La Importancia de Alentar


Alentar Es La Luz Solar Verbal.

La importancia de alentar
En sus famosas cartas a su hijo, Lord Chesterfield dijo: “Hijo mío, aquí está la forma para agradarle a la gente: haz que cada persona se agrade sí misma un poquito más, y te prometo que a él o a ella le agradarás mucho más”.

Muchos de nosotros somos conscientes del tremendo poder de dar ánimo, y aun así fallamos al tomar acción sobre eso. Hacer que otros se sientan importantes y mejor acerca de sí mismos debe ser una fuerza impulsora en nuestras relaciones.

Mahatma Gandhi inspiró a millones de personas a ir más allá de sus limitaciones para lograr grandes cosas. Se dijo que él se rehusaba a ver el mal en la gente. Él inspiró, e incluso cambió seres humanos considerándolos no como lo que ellos eran, sino como lo que ellos deseaban ser.

El político Scudder Parker dijo: “La gente tiene los medios para convertirse en lo que tú los animes a ser, no en lo que tú los obligues a ser”. 

Dale Carnegie dijo: “Dile a un niño, a un esposo o a un empleado que él es estúpido o tonto haciendo algo para lo que no tiene un don, y que esté haciendo equivocadamente, y habrás destruido casi todo incentivo para que trate de mejorar. Sin embargo, usar la técnica opuesta: ser generoso con el dar ánimos, permite que la otra persona sepa que tú tienes fe en su habilidad para hacer las cosas… y practicará hasta el amanecer a fin de sobresalir”.

La gratitud silenciosa no le hace mucho bien a nadie, pero supongamos que en lugar de eso animo a dos personas un día de manera que cada una de ellas esté motivada para dar ánimo a dos personas más al día siguiente. Si este proceso continúa, 120 personas serán alentadas en siete días. A ese ritmo, 16,000 personas podrían experimentar esta ola de aliento a los 14 días. Y al llegar a las 3 semanas, 2 millones de personas se verían afectadas.

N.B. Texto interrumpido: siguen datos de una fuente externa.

/-! ### Operand values (R163-R168, R204, R205) -/

/-- Byte reader of a reservation. -/
def Engine.byteOf (e : Engine) (r : Resv) (off : Nat) : Nat := (memGet e.buf (4096 * r.gbase + off)).toNat
/-- The code of element n of a tile whose data begins at a byte. -/
def elemCode (g : Nat → Nat) (fmt base n : Nat) : Nat :=
  if fmt ≤ 1 then g (base + 2 * n) + 256 * g (base + 2 * n + 1)
  else if fmt ≤ 4 then g (base + n)
  else g (base + n / 2) / 16 ^ (n % 2) % 16
/-- An element's value before its scales. -/
def elemVal (fmt c : Nat) : FVal :=
  if fmt = 0 then FF.bf16.decode c
  else if fmt = 1 then FF.f16.decode c
  else if fmt = 2 then FF.e4m3.decode c
  else if fmt = 3 then FF.e5m2.decode c
  else if fmt = 4 then ofInt (sextNat 8 c)
  else nibVal c
/-- One column or row of a tile: 64 decoded values, and a format fault (R209). -/
def tileVec (r : Resv) (g : Nat → Nat) (i v : Nat) : List FVal × Bool :=
  let fmt := r.fmt.toNat
  let base := r.partAt 0 i
  let hb := r.partAt 1 i + 8 * v
  let ts := FF.f32.decode r.tsc.toNat
  if fmt = 5 then
    let bs := (List.range 8).map (fun kb => k4oDecode ((List.range 8).map (fun j => elemCode g fmt base (64 * v + 8 * kb + j))) (g (hb + kb)) ts)
    (bs.flatMap Prod.fst, bs.any Prod.snd)
  else
    ((List.range 64).map (fun k =>
      let x := elemVal fmt (elemCode g fmt base (64 * v + k))
      mulOrNan (if r.bsc then mulOrNan x (e8m0 (g (hb + k / 8))) else x) ts), false)
/-- The 2:4 group of a column: the two positions kept, or none for a bad nibble (R205). -/
def sparseGroup (r : Resv) (g : Nat → Nat) (i n grp : Nat) : Option (Nat × Nat) :=
  let nib := g (r.partAt 2 i + 16 * n + grp / 2) / 16 ^ (grp % 2) % 16
  if nib % 4 < nib / 4 then some (nib % 4, nib / 4) else none
/-- A zero. -/
def fZero : FVal := .num false 0 0
/-- The products of one output element of a sparse pass; absent positions give products of +0 (R174), whatever the
streamed element there is, a NaN or an infinity too (DESIGN CHOICE, log 94). -/
def sparsePairs (x c : List FVal) (gs : List (Option (Nat × Nat))) : List (FVal × FVal) :=
  let at' (l : List FVal) (i : Nat) : FVal := (l[i]?).getD fZero
  (fZero, fZero) :: ((List.range gs.length).zip gs).flatMap (fun e => match e.2 with
    | some (a, b) => [(at' x (4 * e.1 + a), at' c (2 * e.1)), (at' x (4 * e.1 + b), at' c (2 * e.1 + 1))]
    | none => [])

/-- The pass values of W's tile over S's tile t, row by row, and the format faults of W and S (R231). -/
def Engine.passValues (e : Engine) (w x : Resv) (tile t : Nat) : List Nat × Bool × Bool :=
  let gw := e.byteOf w
  let gx := e.byteOf x
  let cols := (List.range 64).map (fun n => tileVec w gw tile n)
  let rows := (List.range 64).map (fun m =>
    let a := tileVec x gx t m
    if w.spar then
      let b := tileVec x gx (t + 1) m
      (a.1 ++ b.1, a.2 || b.2)
    else a)
  let groups := if w.spar then (List.range 64).map (fun n => (List.range 32).map (fun g => sparseGroup w gw tile n g)) else []
  let bad := groups.any (fun gs => gs.any (fun g => g.isNone))
  (rows.flatMap (fun row => (List.range 64).map (fun n =>
      let col := ((cols[n]?).getD ([], false)).1
      if w.spar then passValue (sparsePairs row.1 col ((groups[n]?).getD [])) else passValue (row.1.zip col))),
    cols.any Prod.snd || bad, rows.any Prod.snd)

/-- A nonzero result below the smallest normal of its format (R176). -/
def FF.tiny (f : FF) (x : Nat) : Bool := x / 2 ^ f.mbits % 2 ^ f.ebits == 0 && x % 2 ^ f.mbits != 0

/-! ### Lines (R206, R224) -/

/-- The lines, within the reservation, of a part of tiles. -/
def Resv.partLines (r : Resv) (part first count : Nat) : List Nat := linesOf (r.partAt part first) (r.partSize part * count)
/-- The lines that a pass reads of a tile. -/
def Resv.tileLines (r : Resv) (i : Nat) : List Nat :=
  r.partLines 0 i 1 ++ (if r.hdr then r.partLines 1 i 1 else []) ++ (if r.spar then r.partLines 2 i 1 else [])
/-- The lines that a fill writes. -/
def Resv.fillLines (r : Resv) : CmdOp → List Nat
  | .fillS p _ first n => r.partLines p.toNat first n
  | .fillG p first n _ => r.partLines p.toNat first n
  | _ => []
def Engine.isFull (e : Engine) (r : Resv) (l : Nat) : Bool := e.full.contains (32 * r.gbase + l)
def Engine.isDead (e : Engine) (r : Resv) (l : Nat) : Bool := e.dead.contains (32 * r.gbase + l)
/-- The streamed tiles of a pass. -/
def passTiles (w : Resv) (t : Nat) : List Nat := if w.spar then [t, t + 1] else [t]
/-- Two lists share a line. -/
def meets (a b : List Nat) : Bool := a.any (fun l => b.contains l)

/-! ### Grants (R211, R224) -/

def Resv.mapCmd (r : Resv) (seq : Nat) (f : Cmd → Cmd) : Resv := { r with queue := r.queue.map (fun c => if c.seq = seq then f c else c) }
def Engine.mapCmd (e : Engine) (n seq : Nat) (f : Cmd → Cmd) : Engine := e.setResv n ((e.resv n).mapCmd seq f)
def Engine.setPhase (e : Engine) (n seq : Nat) (p : CmdPhase) : Engine := e.mapCmd n seq (fun c => { c with phase := p })
/-- A tile waits for an assist (R217). -/
def Engine.assisted (e : Engine) (tile : Nat) : Bool := e.assists.any (fun a => a.1 == tile)
/-- A command that writes a tile. -/
def CmdOp.writes (op : CmdOp) (tile : Nat) : Bool :=
  match op with
  | .pass _ _ _ j _ => j == tile
  | .zero m => m.getLsbD tile
  | .drain _ _ _ _ za _ _ _ _ _ j _ => za && j == tile
  | _ => false
/-- An earlier fill of some of the lines is not yet granted. -/
def Resv.fillAhead (r : Resv) (seq : Nat) (ls : List Nat) : Bool :=
  r.queue.any (fun c => c.seq < seq && c.phase == .waiting && meets (r.fillLines c.op) ls)
/-- An earlier pass has still to read some of the lines. -/
def Engine.readAhead (e : Engine) (n seq : Nat) (ls : List Nat) : Bool :=
  e.taken.any (fun x => x.2.queue.any (fun c => c.seq < seq && c.phase == .waiting && (match c.op with
    | .pass sn _ t _ _ => sn == n && meets ((passTiles x.2 t).flatMap (e.resv n).tileLines) ls
    | _ => false)))
/-- An earlier fill of some of the lines is under way. -/
def Resv.fillNow (r : Resv) (seq : Nat) (ls : List Nat) : Bool :=
  r.queue.any (fun c => c.seq < seq && c.phase != .waiting && c.phase != .complete && meets (r.fillLines c.op) ls)
/-- An earlier command that writes a tile is not complete. -/
def Resv.writerAhead (r : Resv) (seq tile : Nat) : Bool :=
  r.queue.any (fun c => c.seq < seq && c.phase != .complete && c.op.writes tile)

Esos números son optimistas, pero imagina el impacto. Las organizaciones inteligentes entienden que en una escala local, operar en un entorno de apoyo y ánimo mejorará no sólo la moral, sino que en muchos casos, sus ganancias. Éstas alientan a sus empleados a tomar riesgos que harán avanzar a la compañía.

Por ejemplo, Ore-Ida, la subsidiaria para alimentos congelados de H.J. Heinz, estaba tratando de alentar más aprendizaje y toma de riesgos en sus actividades de investigación. La gerencia notó que la investigación y desarrollo son inherentemente riesgosos. Ellos sabían que la única forma de triunfar era a través de muchos intentos. Un buen intento que resulte en algún aprendizaje debe celebrarse aun cuando falle.

Cuando eliminamos las expectativas poco realistas, permitimos la falla sin castigos y apreciamos y alentamos los esfuerzos de las personas, ponemos los cimientos para que la gente sobresalga. Crear un ambiente de apoyo debería ser el pilar central de cualquier plan de negocios. De otro modo, ¿por qué molestarse en contratar a los mejores?

El legendario entrenador de fútbol de Alabama Paul “Bear” Bryant compartió su secreto para alentar a los jugadores a unirse como equipo, cómo levantar a algunos y calmar a otros. “Sólo hay 3 cosas que siempre digo: Si algo sale mal, yo lo hice. SI algo sale casi bien, entonces nosotros lo hicimos. Si algo sale muy bien, entonces ustedes lo hicieron. Eso es lo que se se requiere para conseguir que la gente gane partidos de fútbol para ti o haga su mejor trabajo para tu compañía”.

Glenn Van Ekeren cuenta la historia real de lo que pasó muchos años atrás en un teatro de ópera en París. Un famoso cantante iba a actuar frente al teatro lleno. La sensación de expectativa y entusiasmo estaba en el aire cuando el gerente del teatro subió al escenario y dijo: “Damas y caballeros, gracias por su entusiasmo y apoyo. Me temo que debido a una enfermedad, el hombre que vinieron a escuchar no actuará esta noche. Sin embargo, tenemos un reemplazo a su altura que esperamos les brinde entretenimiento comparable.”
El público se quejó con decepción. El ambiente pasó de entusiasmo a frustración. El artista dio todo lo que tenía en su actuación. Cuando terminó, no hubo nada más que silencio incómodo. Nadie aplaudió. Súbitamente, desde el balcón, un niño pequeño se levantó y gritó: “Papá, yo creo que eres maravilloso.” La audiencia aplaudió con mucha fuerza.